(Available data)
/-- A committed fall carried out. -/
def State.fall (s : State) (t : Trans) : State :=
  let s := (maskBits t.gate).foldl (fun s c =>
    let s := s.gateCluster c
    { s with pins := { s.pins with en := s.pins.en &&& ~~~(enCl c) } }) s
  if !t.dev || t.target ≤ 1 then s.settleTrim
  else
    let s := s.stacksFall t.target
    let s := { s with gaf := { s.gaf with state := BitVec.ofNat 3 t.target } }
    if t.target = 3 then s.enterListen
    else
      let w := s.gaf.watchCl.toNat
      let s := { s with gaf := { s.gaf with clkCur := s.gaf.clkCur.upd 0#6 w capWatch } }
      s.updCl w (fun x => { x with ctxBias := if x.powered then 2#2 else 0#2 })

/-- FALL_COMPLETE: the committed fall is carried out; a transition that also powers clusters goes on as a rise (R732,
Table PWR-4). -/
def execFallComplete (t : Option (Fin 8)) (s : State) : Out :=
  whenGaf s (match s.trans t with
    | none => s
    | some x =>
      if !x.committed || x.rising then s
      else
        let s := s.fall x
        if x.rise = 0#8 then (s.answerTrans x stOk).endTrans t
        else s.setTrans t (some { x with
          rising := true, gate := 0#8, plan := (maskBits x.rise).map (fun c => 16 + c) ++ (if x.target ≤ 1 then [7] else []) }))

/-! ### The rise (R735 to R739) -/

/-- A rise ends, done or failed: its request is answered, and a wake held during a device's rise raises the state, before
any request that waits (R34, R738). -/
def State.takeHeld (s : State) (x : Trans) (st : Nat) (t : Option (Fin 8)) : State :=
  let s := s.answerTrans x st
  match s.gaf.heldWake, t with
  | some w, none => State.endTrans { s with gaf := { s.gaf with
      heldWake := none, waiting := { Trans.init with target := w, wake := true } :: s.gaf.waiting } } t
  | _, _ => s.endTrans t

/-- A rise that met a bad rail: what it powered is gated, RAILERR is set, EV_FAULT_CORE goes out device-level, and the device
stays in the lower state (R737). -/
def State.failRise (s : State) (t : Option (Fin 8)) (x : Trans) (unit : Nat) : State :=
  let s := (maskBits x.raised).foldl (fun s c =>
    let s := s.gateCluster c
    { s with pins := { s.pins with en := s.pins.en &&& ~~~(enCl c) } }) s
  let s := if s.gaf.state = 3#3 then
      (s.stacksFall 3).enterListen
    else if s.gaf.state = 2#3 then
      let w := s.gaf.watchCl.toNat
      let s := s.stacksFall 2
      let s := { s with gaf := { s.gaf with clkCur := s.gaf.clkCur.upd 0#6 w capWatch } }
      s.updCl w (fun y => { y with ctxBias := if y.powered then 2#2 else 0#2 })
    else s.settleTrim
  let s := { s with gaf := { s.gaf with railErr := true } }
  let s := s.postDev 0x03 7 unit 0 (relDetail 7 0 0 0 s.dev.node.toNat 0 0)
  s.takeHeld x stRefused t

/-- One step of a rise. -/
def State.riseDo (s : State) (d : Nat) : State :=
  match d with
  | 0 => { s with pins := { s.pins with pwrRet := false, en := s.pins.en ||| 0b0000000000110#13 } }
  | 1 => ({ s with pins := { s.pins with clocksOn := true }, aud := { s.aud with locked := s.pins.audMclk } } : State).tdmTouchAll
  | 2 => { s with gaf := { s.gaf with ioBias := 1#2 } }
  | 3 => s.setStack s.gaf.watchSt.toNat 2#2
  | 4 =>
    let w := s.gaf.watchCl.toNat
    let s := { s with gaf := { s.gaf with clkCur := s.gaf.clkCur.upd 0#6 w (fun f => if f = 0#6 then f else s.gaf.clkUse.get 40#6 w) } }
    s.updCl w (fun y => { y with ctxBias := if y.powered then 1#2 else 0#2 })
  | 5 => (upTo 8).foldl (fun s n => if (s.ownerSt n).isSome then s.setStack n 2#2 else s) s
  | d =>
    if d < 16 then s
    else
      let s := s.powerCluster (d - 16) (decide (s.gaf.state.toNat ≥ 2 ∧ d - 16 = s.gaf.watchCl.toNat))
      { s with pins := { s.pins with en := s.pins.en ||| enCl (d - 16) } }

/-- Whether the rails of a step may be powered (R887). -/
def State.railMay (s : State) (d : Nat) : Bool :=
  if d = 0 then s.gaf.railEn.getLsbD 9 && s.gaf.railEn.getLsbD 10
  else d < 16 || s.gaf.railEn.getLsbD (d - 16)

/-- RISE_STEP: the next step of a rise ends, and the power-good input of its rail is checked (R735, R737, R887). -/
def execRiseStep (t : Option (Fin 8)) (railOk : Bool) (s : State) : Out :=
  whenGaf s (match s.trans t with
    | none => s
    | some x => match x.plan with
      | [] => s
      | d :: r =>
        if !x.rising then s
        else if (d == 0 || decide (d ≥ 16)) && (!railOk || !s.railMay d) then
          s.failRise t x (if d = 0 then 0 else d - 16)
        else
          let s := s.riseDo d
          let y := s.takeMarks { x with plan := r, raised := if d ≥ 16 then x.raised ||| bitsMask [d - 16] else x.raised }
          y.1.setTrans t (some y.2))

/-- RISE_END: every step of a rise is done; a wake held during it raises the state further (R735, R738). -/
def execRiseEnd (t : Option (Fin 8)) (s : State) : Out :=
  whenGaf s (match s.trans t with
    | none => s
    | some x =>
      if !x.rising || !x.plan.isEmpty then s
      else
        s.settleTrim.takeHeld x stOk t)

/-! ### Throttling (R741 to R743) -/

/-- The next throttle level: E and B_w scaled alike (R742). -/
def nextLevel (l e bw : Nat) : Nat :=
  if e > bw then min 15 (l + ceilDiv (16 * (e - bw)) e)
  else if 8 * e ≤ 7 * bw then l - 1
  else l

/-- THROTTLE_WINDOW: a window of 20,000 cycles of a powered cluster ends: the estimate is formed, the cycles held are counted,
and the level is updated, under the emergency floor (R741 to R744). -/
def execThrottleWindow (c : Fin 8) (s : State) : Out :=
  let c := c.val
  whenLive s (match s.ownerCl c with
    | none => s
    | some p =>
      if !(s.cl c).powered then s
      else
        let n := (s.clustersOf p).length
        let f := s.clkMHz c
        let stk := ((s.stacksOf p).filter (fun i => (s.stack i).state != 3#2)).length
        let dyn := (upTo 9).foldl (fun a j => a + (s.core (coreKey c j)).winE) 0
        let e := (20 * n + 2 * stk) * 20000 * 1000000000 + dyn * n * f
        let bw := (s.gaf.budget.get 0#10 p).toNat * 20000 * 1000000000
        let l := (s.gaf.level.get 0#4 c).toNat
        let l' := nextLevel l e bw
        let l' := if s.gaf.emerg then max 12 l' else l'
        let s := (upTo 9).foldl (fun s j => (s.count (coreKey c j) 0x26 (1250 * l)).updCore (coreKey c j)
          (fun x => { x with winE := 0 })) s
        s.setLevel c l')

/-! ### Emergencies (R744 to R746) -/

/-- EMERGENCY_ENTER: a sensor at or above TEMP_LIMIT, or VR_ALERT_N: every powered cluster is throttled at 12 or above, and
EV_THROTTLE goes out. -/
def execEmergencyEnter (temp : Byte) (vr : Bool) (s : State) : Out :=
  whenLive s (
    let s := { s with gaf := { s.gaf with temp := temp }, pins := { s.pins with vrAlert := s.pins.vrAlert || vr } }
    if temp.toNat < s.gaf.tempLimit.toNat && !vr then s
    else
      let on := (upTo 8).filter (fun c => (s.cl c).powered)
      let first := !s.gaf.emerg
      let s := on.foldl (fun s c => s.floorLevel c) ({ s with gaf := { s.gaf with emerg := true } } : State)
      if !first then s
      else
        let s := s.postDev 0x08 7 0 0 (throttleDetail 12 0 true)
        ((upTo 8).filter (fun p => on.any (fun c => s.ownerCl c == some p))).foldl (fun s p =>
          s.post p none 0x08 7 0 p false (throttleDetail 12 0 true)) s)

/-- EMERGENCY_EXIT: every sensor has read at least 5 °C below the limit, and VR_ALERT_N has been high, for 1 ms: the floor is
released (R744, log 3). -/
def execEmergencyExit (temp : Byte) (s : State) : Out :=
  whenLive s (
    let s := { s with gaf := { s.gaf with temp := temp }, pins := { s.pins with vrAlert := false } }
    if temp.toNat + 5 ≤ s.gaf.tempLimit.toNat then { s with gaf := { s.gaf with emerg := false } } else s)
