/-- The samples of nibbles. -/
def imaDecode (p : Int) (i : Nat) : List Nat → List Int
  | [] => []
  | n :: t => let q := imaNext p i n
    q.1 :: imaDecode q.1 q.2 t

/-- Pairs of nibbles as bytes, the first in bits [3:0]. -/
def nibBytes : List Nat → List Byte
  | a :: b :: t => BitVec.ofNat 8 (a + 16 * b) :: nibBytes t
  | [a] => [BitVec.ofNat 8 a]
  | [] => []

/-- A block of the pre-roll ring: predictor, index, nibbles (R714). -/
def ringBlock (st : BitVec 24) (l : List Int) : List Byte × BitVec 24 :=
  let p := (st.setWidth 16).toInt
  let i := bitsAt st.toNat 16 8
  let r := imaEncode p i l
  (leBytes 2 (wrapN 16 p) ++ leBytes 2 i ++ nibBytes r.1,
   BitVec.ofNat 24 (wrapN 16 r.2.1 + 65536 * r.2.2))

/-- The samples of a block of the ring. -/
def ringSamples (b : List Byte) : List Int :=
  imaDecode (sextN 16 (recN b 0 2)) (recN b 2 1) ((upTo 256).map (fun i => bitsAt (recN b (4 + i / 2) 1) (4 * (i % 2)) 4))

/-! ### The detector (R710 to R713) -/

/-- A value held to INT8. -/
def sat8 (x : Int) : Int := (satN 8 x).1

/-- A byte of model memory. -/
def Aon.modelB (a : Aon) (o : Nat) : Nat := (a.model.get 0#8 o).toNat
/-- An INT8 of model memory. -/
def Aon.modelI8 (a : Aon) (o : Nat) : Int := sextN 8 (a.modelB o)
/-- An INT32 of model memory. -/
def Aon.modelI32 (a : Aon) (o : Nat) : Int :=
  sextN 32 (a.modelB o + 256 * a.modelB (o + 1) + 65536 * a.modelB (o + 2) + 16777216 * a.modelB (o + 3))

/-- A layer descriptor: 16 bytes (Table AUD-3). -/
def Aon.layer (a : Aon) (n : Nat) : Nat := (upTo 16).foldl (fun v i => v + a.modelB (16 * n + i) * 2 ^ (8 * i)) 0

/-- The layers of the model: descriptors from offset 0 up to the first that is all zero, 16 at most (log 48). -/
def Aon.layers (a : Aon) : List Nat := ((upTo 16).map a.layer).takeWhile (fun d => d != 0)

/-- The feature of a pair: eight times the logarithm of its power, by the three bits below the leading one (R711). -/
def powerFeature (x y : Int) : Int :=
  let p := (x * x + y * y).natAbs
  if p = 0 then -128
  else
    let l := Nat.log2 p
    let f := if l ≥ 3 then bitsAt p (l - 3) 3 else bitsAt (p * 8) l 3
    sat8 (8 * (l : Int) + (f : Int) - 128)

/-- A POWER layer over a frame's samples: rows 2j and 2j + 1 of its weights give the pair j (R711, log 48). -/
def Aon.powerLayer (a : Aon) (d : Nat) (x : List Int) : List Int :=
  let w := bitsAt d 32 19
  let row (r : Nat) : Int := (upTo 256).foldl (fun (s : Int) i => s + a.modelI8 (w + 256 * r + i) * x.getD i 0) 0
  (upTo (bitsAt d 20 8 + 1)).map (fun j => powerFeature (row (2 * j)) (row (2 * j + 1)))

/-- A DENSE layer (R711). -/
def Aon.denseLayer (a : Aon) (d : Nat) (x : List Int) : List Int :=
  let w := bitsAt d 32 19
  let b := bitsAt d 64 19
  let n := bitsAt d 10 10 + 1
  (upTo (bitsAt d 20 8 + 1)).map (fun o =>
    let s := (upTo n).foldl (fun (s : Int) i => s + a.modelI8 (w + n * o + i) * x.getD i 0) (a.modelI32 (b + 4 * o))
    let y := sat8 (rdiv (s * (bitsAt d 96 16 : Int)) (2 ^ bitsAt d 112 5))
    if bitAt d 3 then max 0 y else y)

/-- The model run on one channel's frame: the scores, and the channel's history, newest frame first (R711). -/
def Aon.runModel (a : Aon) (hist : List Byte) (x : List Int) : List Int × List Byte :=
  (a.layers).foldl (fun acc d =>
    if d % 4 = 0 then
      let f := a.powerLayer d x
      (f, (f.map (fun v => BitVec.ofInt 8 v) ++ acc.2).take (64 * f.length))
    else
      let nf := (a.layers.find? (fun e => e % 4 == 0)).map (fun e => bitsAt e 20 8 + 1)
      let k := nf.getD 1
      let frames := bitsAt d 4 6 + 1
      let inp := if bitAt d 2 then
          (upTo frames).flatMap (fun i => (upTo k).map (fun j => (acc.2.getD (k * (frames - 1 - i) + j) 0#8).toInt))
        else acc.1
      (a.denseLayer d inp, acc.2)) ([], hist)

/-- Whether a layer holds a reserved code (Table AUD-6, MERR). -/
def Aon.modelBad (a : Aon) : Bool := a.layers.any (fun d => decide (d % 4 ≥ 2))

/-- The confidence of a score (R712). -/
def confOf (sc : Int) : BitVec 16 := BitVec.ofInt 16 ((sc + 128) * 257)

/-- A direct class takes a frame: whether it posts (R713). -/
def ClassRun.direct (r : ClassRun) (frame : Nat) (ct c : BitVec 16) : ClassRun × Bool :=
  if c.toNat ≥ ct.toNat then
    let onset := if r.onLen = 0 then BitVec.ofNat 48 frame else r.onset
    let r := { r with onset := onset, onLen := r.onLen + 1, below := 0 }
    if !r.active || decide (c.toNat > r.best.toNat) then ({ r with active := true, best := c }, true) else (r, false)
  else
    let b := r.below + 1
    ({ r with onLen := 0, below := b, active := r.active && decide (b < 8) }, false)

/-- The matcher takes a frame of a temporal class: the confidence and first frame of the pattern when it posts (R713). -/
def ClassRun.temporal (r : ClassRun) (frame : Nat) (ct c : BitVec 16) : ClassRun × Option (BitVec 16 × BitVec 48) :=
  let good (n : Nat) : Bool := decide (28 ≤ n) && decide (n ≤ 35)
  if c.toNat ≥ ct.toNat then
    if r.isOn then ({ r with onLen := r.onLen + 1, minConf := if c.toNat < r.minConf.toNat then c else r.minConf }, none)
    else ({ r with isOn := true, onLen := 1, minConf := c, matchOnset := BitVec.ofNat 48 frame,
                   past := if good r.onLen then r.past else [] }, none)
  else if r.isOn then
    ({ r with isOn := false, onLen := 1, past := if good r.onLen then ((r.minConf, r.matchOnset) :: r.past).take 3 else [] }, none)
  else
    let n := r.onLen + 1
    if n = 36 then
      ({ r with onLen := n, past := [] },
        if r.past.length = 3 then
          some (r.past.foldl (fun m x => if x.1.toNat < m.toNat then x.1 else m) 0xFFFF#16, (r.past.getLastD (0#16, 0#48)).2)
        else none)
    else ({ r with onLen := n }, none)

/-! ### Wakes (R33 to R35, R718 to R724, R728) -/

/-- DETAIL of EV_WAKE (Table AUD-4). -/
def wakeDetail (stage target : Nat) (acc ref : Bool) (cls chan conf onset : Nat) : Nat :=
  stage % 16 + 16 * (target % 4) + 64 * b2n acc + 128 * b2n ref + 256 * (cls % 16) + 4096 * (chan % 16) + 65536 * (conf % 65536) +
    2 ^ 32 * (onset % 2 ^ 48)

(Task item) Display every line of the listing that contains the string "updCl".

(Result of this task)
      s.updCl w (fun x => { x with ctxBias := if x.powered then 2#2 else 0#2 })
      s.updCl w (fun y => { y with ctxBias := if y.powered then 2#2 else 0#2 })
    s.updCl w (fun y => { y with ctxBias := if y.powered then 1#2 else 0#2 })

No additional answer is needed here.